Laatste kans
DE OORLOG om Krajina heeft een eind gemaakt aan de Bosnie-politiek van de Verenigde Naties en de Europese Unie, of eigenlijk: die van Groot-Brittannie en Frankrijk, want die zetten hier de toon. Die politiek is er al bijna drie jaar op gericht de Bosnische regering ertoe te brengen zich neer te leggen bij de militaire veroveringen van de Serviers.
De nieuwe onderhandelaar namens de EU, Carl Bildt, was net begonnen aan de vierde op dit uitgangspunt gebaseerde 'vredesregeling'. Die zou, net als de drie voorgaande, zijn mislukt, en wel om twee redenen.
In de eerste plaats heeft het Bosnische regeringsleger de oorlog nog niet verloren; de militaire balans beweegt zich langzaam maar zeker in zijn voordeel. In de tweede plaats is een vredesregeling pas voor de zwakste partij - en dat is nog steeds de Bosnische staat - aanvaardbaar, als er garanties bestaan dat deze ook wordt nageleefd.
Tot die garanties zijn degenen die vredesregelingen voorstellen niet bereid, want die zouden met zich meebrengen dat een omvangrijke internationale troepenmacht voor een periode van misschien wel jaren op uitvoering en naleving zou moeten toezien.
De kaarten in voormalig Joegoslavie worden opnieuw geschud, en dat maakt het mogelijk op een rij te zetten aan welke eisen een werkelijke vredesregeling zou moeten voldoen.
In de eerste plaats moet de aard van het conflict onder ogen worden gezien. Het gaat in Bosnie niet om een burgeroorlog tussen 'etnische' groepen, maar om een aanvalsoorlog vanuit Klein-Joegoslavie tegen de Bosnische staat.
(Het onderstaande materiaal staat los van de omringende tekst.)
-- ==== Sys2Proof/Laws/StableChecks.lean ====
section
/-! SUPPORT. What the record updates and register writes of the model keep, every operation of Machine/Checks.lean keeps (`Stable`). -/

namespace Sys2Proof.Machine

open Sys2Proof

theorem renewSession_stable {P : State → Prop} (H : Stable P) {s : State} (h : P s)  : P (State.renewSession s) := by
  unfold State.renewSession
  try dsimp only
  repeat' (with_reducible (first | intro _ | ((conv => arg 1; arg 27); first | apply H.upd | apply H.updSec) | assumption | dsimp only))

theorem checked_stable {P : State → Prop} (H : Stable P) {s : State} (h : P s) (id : Nat) (ck : Check) (act : State → State) (hact : ∀ t, P t → P (act t)) : P (State.checked s id ck act) := by
  unfold State.checked
  try dsimp only
  repeat' (with_reducible (first | intro _ | ((conv => arg 1; arg 27); apply H.upd) | assumption | apply hact | apply complete_stable H | dsimp only | split))

theorem toHost_stable {P : State → Prop} (H : Stable P) {s : State} (h : P s) (id : Nat) (addr : Nat) (bs : List Byte) : P (State.toHost s id addr bs) := by
  unfold State.toHost
  try dsimp only
  repeat' (with_reducible (first | intro _ | ((conv => arg 1; arg 27); apply H.upd) | assumption | apply emit_stable H | apply hostWrite_stable H | apply ite_stable P | split))

end Sys2Proof.Machine
end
De legers van de Kroatische en Bosnische Serviers worden vanuit Belgrado uitgerust en bevoorraad, hun officieren worden door Belgrado benoemd en betaald - vijf weken geleden stelde Milosevic de Klein-Joegoslavische generaal Mile Mrksic aan tot bevelhebber van de Kroatisch-Servische troepen in Krajina - en zelfs bij een militair onbenullig karweitje als het oprollen van de enclave Srebrenica waren eenheden van het geregelde Klein-Joegoslavische leger nodig.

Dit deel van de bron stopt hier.